+++ Data provided

-- ==== Sys2Proof/Decode.lean ====
section
/-! DEFINITION. Decoding and encoding, both written from the tables of `30_encoding.md`: the opcode map R118 as a list
of rows with mask and match, the descriptor formats R111 to R117, the image records R123 and R124. Decoding is total:
what is no instruction is rejected by name. -/

namespace Sys2Proof

/-! ### Descriptors -/

/-- Why bits are no instruction. -/
inductive DecodeError
  /-- The opcode byte is reserved (R121 (a)). -/
  | reservedOpcode (opc : Byte)
  /-- A defined opcode with a non-zero bit in a must-be-zero position (R121 (b)). -/
  | mustBeZeroBitSet (opc : Byte)
  /-- Fewer than the three header bytes of a record are left (R211). -/
  | headerCutShort
  /-- A data record's bytes would pass the end (R211). -/
  | dataCutShort
  /-- A special record's opcode byte is missing (R211). -/
  | opcodeCutShort
  /-- A special record with an opcode other than 0x01 (R210). -/
  | badSpecialOpcode (opc : Byte)
  /-- Bytes left over after the one record that was to be decoded. -/
  | trailingBytes
  deriving DecidableEq, Repr

/-- The field `d[hi:lo]` of `w = hi - lo + 1` bits (R13). -/
abbrev field (d : Descriptor) (lo w : Nat) : BitVec w := d.extractLsb' lo w

/-- A row of the opcode map R118: `build` takes the operand fields by their bit positions. -/
structure Row where
  mnemonic : String
  mtch : Descriptor
  mask : Descriptor
  build : Descriptor → Instr

/-- Whether a descriptor selects the row: `d & mask = match` (R118). -/
def Row.selects (r : Row) (d : Descriptor) : Bool := d &&& r.mask == r.mtch

/-- The opcode map R118, with the operand fields of formats N (R111), T (R112), B (R113), F (R114), D (R115), U (R116)
and A (R117). -/
def rows : List Row :=
  [ ⟨"INIT", 0x0100000000000000, 0xFFFFFFFFFFFFFFFF, fun _ => .init⟩,
    ⟨"WRB", 0x0200000000000000, 0xFF80000000FFFFFF, fun d => .wrb (field d 48 7) (field d 40 8) (field d 24 16)⟩,
    ⟨"RDB", 0x0300000000000000, 0xFF80000000FFFFFF, fun d => .rdb (field d 48 7) (field d 40 8) (field d 24 16)⟩,
    ⟨"RDBIT", 0x0400000000000000, 0xFF80001FFFFFFFFF,
      fun d => .rdbit (field d 48 7) (field d 40 8) (field d 37 3)⟩,
    ⟨"WRBIT", 0x0500000000000000, 0xFF80001FFEFFFFFF,
      fun d => .wrbit (field d 48 7) (field d 40 8) (field d 37 3) (field d 24 1)⟩,
    ⟨"WRBF", 0x0600000000000000, 0xFF80001000FFFFFF,
      fun d => .wrbf (field d 48 7) (field d 40 8) (field d 37 3) (field d 32 4) (field d 24 8)⟩,
    ⟨"DWB", 0x1000000000000000, 0xFFFF00FF00FFFFFF, fun d => .dwb (field d 40 8) (field d 24 8)⟩,
    ⟨"DWBF", 0x1100000000000000, 0xFFFF001000FFFFFF,
      fun d => .dwbf (field d 40 8) (field d 37 3) (field d 32 4) (field d 24 8)⟩,
    ⟨"SELBANK", 0x1200000000000000, 0xFFFFFFFCE0FFFFFF,
      fun d => .selbank (field d 24 5) (field d 33 1) (field d 32 1)⟩,
    ⟨"SETADDR", 0x1300000000000000, 0xFFFFFFFF00FFFFFF, fun d => .setaddr (field d 24 8)⟩,
    ⟨"UPBLK", 0x2000000000000000, 0xFF600000000000FF,
      fun d => .upblk (field d 55 1) (field d 48 5) (field d 40 8) (field d 24 16) (field d 8 16)⟩,
    ⟨"UPIMG", 0x2100000000000000, 0xFF7FFF00000000FF,
      fun d => .upimg (field d 55 1) (field d 24 16) (field d 8 16)⟩,
    ⟨"SETUP", 0x3000000000000000, 0xFFFFFFFFFFFFFFFF, fun _ => .setup⟩,
    ⟨"RDSMP", 0x3100000000000000, 0xFFFFFFFFFFFFFFFF, fun _ => .rdsmp⟩,
    ⟨"RDAVG", 0x3200000000000000, 0xFFFFFF0000FFFFFF, fun d => .rdavg (field d 24 16)⟩ ]

/-- The opcode field OPC, bits 63:56 (R110). -/
def opcodeOf (d : Descriptor) : Byte := field d 56 8

/-- Whether some row of the opcode map has this opcode (R121 (a) lists the others). -/
def opcodeDefined (opc : Byte) : Bool := rows.any fun r => opcodeOf r.mtch == opc

/-- Decode of a descriptor: the row it selects, or the reason why it is ILLEGAL_COMMAND (R119, R121). -/
def decodeDescriptor (d : Descriptor) : Except DecodeError Instr :=
  match rows.find? (fun r => r.selects d) with
  | some r => .ok (r.build d)
  | none =>
    if opcodeDefined (opcodeOf d) then .error (.mustBeZeroBitSet (opcodeOf d))
    else .error (.reservedOpcode (opcodeOf d))

/-! ### Image records -/

/-- Decode of the record at the head of a byte sequence: the record and the bytes after it (R123, R124). -/
def decodeRecord : List Byte → Except DecodeError (Instr × List Byte)
  | b :: o :: l :: rest =>
    if l = 0 then
      match rest with
      | [] => .error .opcodeCutShort
      | opc :: rest' => if opc = 0x01 then .ok (.recSpcInten b o, rest') else .error (.badSpecialOpcode opc)
    else if rest.length < l.toNat then .error .dataCutShort
    else .ok (.recData b o (rest.take l.toNat), rest.drop l.toNat)
  | _ => .error .headerCutShort

/-! ### The encoder -/

/-- The two kinds of words an instruction is written in: a descriptor (R110) or the bytes of a record (R123). -/
inductive Encoded
  | descriptor (d : Descriptor)
  | record (bytes : List Byte)
  deriving DecidableEq, Repr

/-- A field of `w` bits placed with its lowest bit at bit `lo` (R13). -/
def put {w : Nat} (x : BitVec w) (lo : Nat) : Descriptor := x.setWidth 64 <<< lo

/-- The encoding of an instruction, from the layouts of R111 to R117 and R123. -/
def encode : Instr → Encoded
  | .init => .descriptor (put 0x01#8 56)
  | .wrb sa reg cnt => .descriptor (put 0x02#8 56 ||| put sa 48 ||| put reg 40 ||| put cnt 24)
  | .rdb sa reg cnt => .descriptor (put 0x03#8 56 ||| put sa 48 ||| put reg 40 ||| put cnt 24)
  | .rdbit sa reg bit => .descriptor (put 0x04#8 56 ||| put sa 48 ||| put reg 40 ||| put bit 37)
  | .wrbit sa reg bit v => .descriptor (put 0x05#8 56 ||| put sa 48 ||| put reg 40 ||| put bit 37 ||| put v 24)
  | .wrbf sa reg start width value =>
    .descriptor (put 0x06#8 56 ||| put sa 48 ||| put reg 40 ||| put start 37 ||| put width 32 ||| put value 24)
  | .dwb reg value => .descriptor (put 0x10#8 56 ||| put reg 40 ||| put value 24)
  | .dwbf reg start width value =>
    .descriptor (put 0x11#8 56 ||| put reg 40 ||| put start 37 ||| put width 32 ||| put value 24)
  | .selbank bank pf ub => .descriptor (put 0x12#8 56 ||| put pf 33 ||| put ub 32 ||| put bank 24)
  | .setaddr offs => .descriptor (put 0x13#8 56 ||| put offs 24)
  | .upblk v bank offs size src =>
    .descriptor (put 0x20#8 56 ||| put v 55 ||| put bank 48 ||| put offs 40 ||| put size 24 ||| put src 8)
  | .upimg v len src => .descriptor (put 0x21#8 56 ||| put v 55 ||| put len 24 ||| put src 8)
  | .setup => .descriptor (put 0x30#8 56)
  | .rdsmp => .descriptor (put 0x31#8 56)
  | .rdavg n => .descriptor (put 0x32#8 56 ||| put n 24)
  | .recData bank offs data => .record (bank :: offs :: BitVec.ofNat 8 data.length :: data)
  | .recSpcInten bank offs => .record [bank, offs, 0x00, 0x01]

/-- Decode of a whole encoding: a descriptor, or the bytes of exactly one record. -/
def decode : Encoded → Except DecodeError Instr
  | .descriptor d => decodeDescriptor d
  | .record bytes =>
    match decodeRecord bytes with
    | .ok (i, []) => .ok i
    | .ok (_, _ :: _) => .error .trailingBytes
    | .error e => .error e

/-! ### The opcode table's numbering of bits -/

/-- The longest image record: three header bytes and 255 data bytes (R123). -/
def longestRecord : Nat := 258

/-- The `k` low bytes of `w`, the most significant first: the table writes a record with its first byte leftmost
(log entry 11). -/
def bytesOf : Nat → Nat → List Byte
  | 0, _ => []
  | k + 1, w => BitVec.ofNat 8 (w >>> (8 * k)) :: bytesOf k w

/-- The size in bytes of the record that begins with these bytes: 4 for a special record, `3 + L` for a data record
(R123). -/
def recordSize (bytes : List Byte) : Nat := if bytes.getD 2 0 = 0 then 4 else 3 + (bytes.getD 2 0).toNat

/-- The bytes of a record whose first `nbits` bits are `w`, with zeros after them up to the record's size. -/
def recordBytes (nbits w : Nat) : List Byte :=
  let bytes := bytesOf (nbits / 8) w
  bytes ++ List.replicate (recordSize bytes - bytes.length) 0

/-- The instruction the decoder reads from `nbits` bits `w` as the opcode table numbers them: 64 bits are a
descriptor, any other number is the head of an image record. -/
def decodeTableWord (nbits w : Nat) : Option Instr :=
  if nbits = 64 then (decodeDescriptor (BitVec.ofNat 64 w)).toOption
  else (decodeRecord (recordBytes nbits w)).toOption.map Prod.fst

end Sys2Proof
end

++++++

Brief:
What is needed is an exact copy of the lines from the one containing "if nbits = 64" through the final line of the data, both included, and nothing more.

Finished task:
  if nbits = 64 then (decodeDescriptor (BitVec.ofNat 64 w)).toOption
  else (decodeRecord (recordBytes nbits w)).toOption.map Prod.fst

end Sys2Proof
end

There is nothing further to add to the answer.